The Detection of M-L-T-Y dwarfs belonging to our Milky Way Disks and Stellar Halo with the Roman Space Telescope
Abstract:
How many low-mass stars are in the Milky Way? And where are these low-mass stars and free-floating planet- like objects in our Galaxy? One can use the High Latitude Survey with the Roman Space Telescope to search for Galactic dwarf stars (M, L, T, and Y) to accurately model the 3D structure of the Milky Way disk in these low-mass (sub)stellar objects. Recent studies of Milky Way interlopers in high-redshift observations have revealed a 150-300 pc thick disk of these cool stars with 7% of the M-dwarfs in an oblate stellar halo. Accurate typing has been shown to work on HST grism and photometric data using machine learning techniques.
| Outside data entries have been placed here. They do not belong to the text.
-- ==== Sys2Proof/Machine/AnalogOutput.lean ====
section
/-! DEFINITION. The analog output family: AO.SETCH, AO.SETCHS, AO.GETVALS (R97 to R100). -/

namespace Sys2Proof.Machine

/-- AO.SETCH: the channel check, then the conversion, then one HOLDING write of the raw value; a value outside the
domain of `to_raw` is refused (R97, R100, R107). -/
def planAoSetch (channel : Byte) (value : EngValue) (s : State) : Plan :=
  withChannel channel
    (match toRaw (numOf s.built.num) value with
      | none => .refuse .valueOutsideScalerDomain
      | some raw =>
        oneCall (memWriteHolding (mapAddr s.built.ao.outputsBase.addr channel.toNat) (raw.setWidth 32) s) .none)

/-- AO.SETCHS: all eight conversions before the one write of eight registers; refused if any value is outside the
domain (R98, R100). -/
def planAoSetchs (values : Oct EngValue) (s : State) : Plan :=
  match rawValues (numOf s.built.num) values with
  | none => .refuse .valueOutsideScalerDomain
  | some raws => oneCall (memWriteHoldings (mapAddr s.built.ao.outputsBase.addr 0) raws s) .none

/-- AO.GETVALS: one read of eight registers, each divided by 1000 (R99). -/
def planAoGetvals (s : State) : Plan :=
  oneCall (memRead .holding (mapAddr s.built.ao.outputsBase.addr 0) 8 s) .values

/-- AO.SETCH channel, value (R97). -/
def execAoSetch (channel : Byte) (value : EngValue) (s : State) : Host.Outcome State Fault Refusal :=
  startCommand (.aoSetch channel value) (planAoSetch channel value s) s

/-- AO.SETCHS values (R98). -/
def execAoSetchs (values : Oct EngValue) (s : State) : Host.Outcome State Fault Refusal :=
  startCommand (.aoSetchs values) (planAoSetchs values s) s

/-- AO.GETVALS (R99). -/
def execAoGetvals (s : State) : Host.Outcome State Fault Refusal :=
  startCommand .aoGetvals (planAoGetvals s) s

end Sys2Proof.Machine
end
Such an approach can also be applied to Roman photometry producing accurate photometric typing to within two subtypes. The High Latitude Survey provides enough statistical power to model the Milky Way structural components (thin and thick disks and halo) for M-, L- and T/Y-dwarfs. This approach has the benefit to allow us to constrain scale-lengths, -heights and densities as well as the relative position of our Sun with respect to the disk of dwarf stars of our Milky Way. The total number of each brown dwarf type can then be inferred from each model, constraining the low-end of the Galaxy-wide Initial Mass Function (GIMF) for the first time and the fraction of stars in the halo, a prediction from cold dark matter structure formation.